Given two ordered vectors $a_1\geq a_2\geq \cdots \geq a_n$ and $b_1\geq b_2\geq \cdots b_n$ with equal sums $a_1+\cdots a_n=b_1+\cdots +b_n$. The condition that $b\in K_A$ and the inequalities $\sum_{i=1}^k a_i\geq \sum_{i=1}^k b_i$ are equivalent and this is called the majorization order.

A fundamental result is that if $a=(a_i)$ majorizes $b=(b_i)$ then you can obtain $b$ from $a$ by a finite sequence of operations of the form $$R_{ij}(\epsilon)(a)=(a_1,\dots,a_i-\epsilon,\dots,a_j+\epsilon,\dots,a_n)$$ for some $i<j$ and $\epsilon\geq 0$ is small enough not to reverse the order of the entries. That is, there exist several $(i_k,j_k,\epsilon_k)$ with $i_k<j_k$ and $\epsilon_k\geq 0$ such that $$b=\prod R_{i_kj_k}(\epsilon_k)a$$

Thus it suffices to prove your inequality for each step individually.
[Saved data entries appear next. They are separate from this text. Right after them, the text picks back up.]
-- ==== Sys2Proof/Machine/Ops.lean ====
section
/-! DEFINITION. Named access to the parts of the state, and the operations every unit shares: free values, messages
to the host, the error log. -/

namespace Sys2Proof.Machine

/-- A tile by number. -/
def State.tile (s : State) (t : Nat) : Tile := s.tiles.getD t {}

/-- Changes a tile. -/
def State.updTile (s : State) (t : Nat) (f : Tile → Tile) : State :=
  { s with tiles := s.tiles.upd t {} f }

/-- Changes the core of a tile. -/
def State.updCore (s : State) (t : Nat) (f : Core → Core) : State :=
  s.updTile t (fun x => { x with core := f x.core })

/-- Changes the caches of a tile. -/
def State.updL1 (s : State) (t : Nat) (f : L1 → L1) : State :=
  s.updTile t (fun x => { x with l1 := f x.l1 })

/-- The core of a tile. -/
def State.core (s : State) (t : Nat) : Core := (s.tile t).core

/-- An Orchard slice by the number of its tile. -/
def State.slice (s : State) (h : Nat) : Slice := s.slices.getD h {}

/-- Changes a slice. -/
def State.updSlice (s : State) (h : Nat) (f : Slice → Slice) : State :=
  { s with slices := s.slices.upd h {} f }

/-- A memory channel by its global number. -/
def State.chan (s : State) (c : Nat) : Chan := s.mem.chans.getD c {}

/-- Changes a memory channel. -/
def State.updChan (s : State) (c : Nat) (f : Chan → Chan) : State :=
  { s with mem := { s.mem with chans := s.mem.chans.upd c {} f } }

/-- A tenant by its function number. -/
def State.tenant (s : State) (f : Nat) : Tenant := s.tenants.getD f {}

/-- Changes a tenant. -/
def State.updTenant (s : State) (f : Nat) (g : Tenant → Tenant) : State :=
  { s with tenants := s.tenants.upd f {} g }

/-- How many tiles the part has (00 R1). -/
def Part.tiles : Part → Nat
  | .aq680 => 96 | .aq660 => 64 | .aq640 => 48

/-- How many mesh columns the part has (00 R1). -/
def Part.cols : Part → Nat
  | .aq680 => 12 | .aq660 => 8 | .aq640 => 8

/-- How many memory channels the part has (00 R1). -/
def Part.chans : Part → Nat
  | .aq680 => 32 | .aq660 => 16 | .aq640 => 16

/-- How many functions the part has (00 R1). -/
def Part.funcs : Part → Nat
  | .aq680 => 64 | .aq660 => 64 | .aq640 => 32

/-- How many compression channels the part has (00 R1). -/
def Part.cmpChans : Part → Nat
  | .aq680 => 16 | .aq660 => 16 | .aq640 => 8

/-- How many Bramble arrays the part has (00 R1). -/
def Part.brams : Part → Nat
  | .aq680 => 4 | _ => 0

/-- How many Krelor ports the part has (00 R1). -/
def Part.ports : Part → Nat
  | .aq640 => 0 | _ => 8

/-- The bits of a vector register (00 R1, 07 R194). -/
def Part.vbits : Part → Nat
  | .aq640 => 64 | _ => 128

/-- The tile exists and is enabled. -/
def State.tileOn (s : State) (t : Nat) : Bool := decide (t < s.part.tiles) && !s.tilesOff.contains t

/-- Draws a free value (log 1). -/
def State.free (s : State) : Word × State :=
  (Config.freeWord s.freeCtr, { s with freeCtr := s.freeCtr + 1 })

/-- The time in ticks. -/
def State.ticks (s : State) : Nat := s.now.toNat

/-- An MSI-X message of a vector is due: sent, or its PBA bit set while the vector or its function is masked (16 R483). -/
def State.signal (s : State) (f v : Nat) : State :=
  let k := f * 64 + v
  if s.host.unmasked.contains k && s.host.fnUnmasked.contains f then
    { s with host := { s.host with sent := k :: s.host.sent } }
  else if s.host.pba.contains k then s
  else { s with host := { s.host with pba := k :: s.host.pba } }

/-- Writes a new record to the error log (23 R679): the newest 4,096 are kept, class 3 and 4 go to the flash spill
too, and class 1 and above signals PF vector 1, at most once in 1,000 ticks. -/
def State.logNew (s : State) (r : ErrRec) : State :=
  let l := s.errlog
  let s1 : State := { s with errlog := { l with
    recs := (r :: l.recs).take 4096, nextSeq := l.nextSeq + 1,
    spill := if 3 ≤ r.cls then (r :: l.spill).take 64512 else l.spill } }
  let due : Bool := match l.signalled with | none => true | some k => decide (k + 1000 ≤ s.ticks)
  if decide (1 ≤ r.cls) && due then
    let s2 := s1.signal 0 1
    { s2 with errlog := { s2.errlog with signalled := some s.ticks } }
  else s1

/-- Whether an occurrence merges into a record: same event, class, function, unit and address, within 1 s (23 R679). -/
def ErrRec.merges (r q : ErrRec) : Bool :=
  r.event == q.event && r.cls == q.cls && r.func == q.func && r.ukind == q.ukind && r.unit == q.unit
    && r.addr == q.addr && decide (q.tick ≤ r.tick + 100000000)

/-- Appends an occurrence to the error log, or merges it into the record written just before (23 R679). -/
def State.log (s : State) (event cls func ukind unit status addr detail : Nat) : State :=
  let q : ErrRec := { seq := s.errlog.nextSeq, tick := s.ticks, event, cls, func, ukind, unit, status, count := 1, addr, detail }
  match s.errlog.recs with
  | r :: rest =>
    if r.merges q then { s with errlog := { s.errlog with recs := { r with count := r.count + 1 } :: rest } }
    else s.logNew q
  | [] => s.logNew q

end Sys2Proof.Machine
end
So we can assume $b=R_{ij}(\epsilon)a$. In which case the inequality reduces to $$c_i (a_i-\epsilon)+c_j(a_j+\epsilon)\geq c_ia_i+c_ja_j$$ $$\iff \epsilon (c_j-c_i)\geq 0$$ and we are done.

Answer 2

Write $c_k=p_1+\cdots+p_k$ with $p_k=c_k-c_{k-1}\ge0$. Then $$\sum_ic_ib_i-\sum_ic_ia_i=\sum_kp_k(s_k(b)-s_k(a))$$ with $s_k(a)=a_k+\cdots+a_n$. By assumption, $s_k(b)-s_k(a)\ge0$ and you are gone.

This proof is just Abel's resummation, that is discrete integration by parts.